我只想选择表'person'与'contact'内部连接,代码为:
const rep = (await getDatabaseConnection()).getRepository<Contact>('contact')
const build = rep.createQueryBuilder().innerJoin("person", "person").where("person.id= :personId", {personId})
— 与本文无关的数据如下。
/-! ### setGrid writes job -/

@[simp] theorem setGrid_pending (s : State) (x : Grid) : (setGrid s x).pending = s.pending := rfl
@[simp] theorem setGrid_free (s : State) (x : Grid) : (setGrid s x).free = s.free := rfl
@[simp] theorem setGrid_now (s : State) (x : Grid) : (setGrid s x).now = s.now := rfl
@[simp] theorem setGrid_cm (s : State) (x : Grid) : (setGrid s x).cm = s.cm := rfl
@[simp] theorem setGrid_boot (s : State) (x : Grid) : (setGrid s x).boot = s.boot := rfl
@[simp] theorem setGrid_fw (s : State) (x : Grid) : (setGrid s x).fw = s.fw := rfl
@[simp] theorem setGrid_mgmt (s : State) (x : Grid) : (setGrid s x).mgmt = s.mgmt := rfl
@[simp] theorem setGrid_panel (s : State) (x : Grid) : (setGrid s x).panel = s.panel := rfl
@[simp] theorem setGrid_ras (s : State) (x : Grid) : (setGrid s x).ras = s.ras := rfl
@[simp] theorem setGrid_power (s : State) (x : Grid) : (setGrid s x).power = s.power := rfl
@[simp] theorem setGrid_cap (s : State) (x : Grid) : (setGrid s x).cap = s.cap := rfl
@[simp] theorem setGrid_raler (s : State) (x : Grid) : (setGrid s x).raler = s.raler := rfl
@[simp] theorem setGrid_hosts (s : State) (x : Grid) : (setGrid s x).hosts = s.hosts := rfl
@[simp] theorem setGrid_own (s : State) (x : Grid) : (setGrid s x).own = s.own := rfl
@[simp] theorem setGrid_snap (s : State) (x : Grid) : (setGrid s x).snap = s.snap := rfl
@[simp] theorem setGrid_jobc (s : State) (x : Grid) : (setGrid s x).jobc = s.jobc := rfl
@[simp] theorem setGrid_saved (s : State) (x : Grid) : (setGrid s x).saved = s.saved := rfl
@[simp] theorem setGrid_wins (s : State) (x : Grid) : (setGrid s x).wins = s.wins := rfl
@[simp] theorem setGrid_tiers (s : State) (x : Grid) : (setGrid s x).tiers = s.tiers := rfl
@[simp] theorem setGrid_recs (s : State) (x : Grid) : (setGrid s x).recs = s.recs := rfl
@[simp] theorem setGrid_limits (s : State) (x : Grid) : (setGrid s x).limits = s.limits := rfl
@[simp] theorem setGrid_counts (s : State) (x : Grid) : (setGrid s x).counts = s.counts := rfl
@[simp] theorem setGrid_dies (s : State) (x : Grid) : (setGrid s x).dies = s.dies := rfl
@[simp] theorem setGrid_remapLog (s : State) (x : Grid) : (setGrid s x).remapLog = s.remapLog := rfl
@[simp] theorem setGrid_hours (s : State) (x : Grid) : (setGrid s x).hours = s.hours := rfl
@[simp] theorem setGrid_ring (s : State) (x : Grid) : (setGrid s x).ring = s.ring := rfl
@[simp] theorem setGrid_sep (s : State) (x : Grid) : (setGrid s x).sep = s.sep := rfl
@[simp] theorem setGrid_adm (s : State) (x : Grid) : (setGrid s x).adm = s.adm := rfl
console.log(build.getSql())
console.log(await build.getMany())
console.log(await build.getRawMany())
结果是:
SELECT `Contact`.`id` AS `Contact_id`, `Contact`.`job_title` AS `Contact_job_title`, `Contact`.`email` AS `Contact_email`, `Contact`.`country` AS `Contact_country`, `Contact`.`state` AS `Contact_state`, `Contact`.`personId` AS `Contact_personId` FROM `contact` `Contact` INNER JOIN `person` `person` WHERE `person`.`id`= ?
[]
[]
但是当我在数据库中使用相同的SQL时,比如:
SELECT `Contact`.`id` AS `Contact_id`, `Contact`.`job_title` AS `Contact_job_title`, `Contact`.`email` AS `Contact_email`, `Contact`.`country` AS `Contact_country`, `Contact`.`state` AS `Contact_state`, `Contact`.`personId` AS `Contact_personId` FROM `contact` `Contact` INNER JOIN `person` `person` WHERE `person`.`id`= '75c37eb9'
我可以得到结果:
"id" "job_title" "email" "country" "state" "personId"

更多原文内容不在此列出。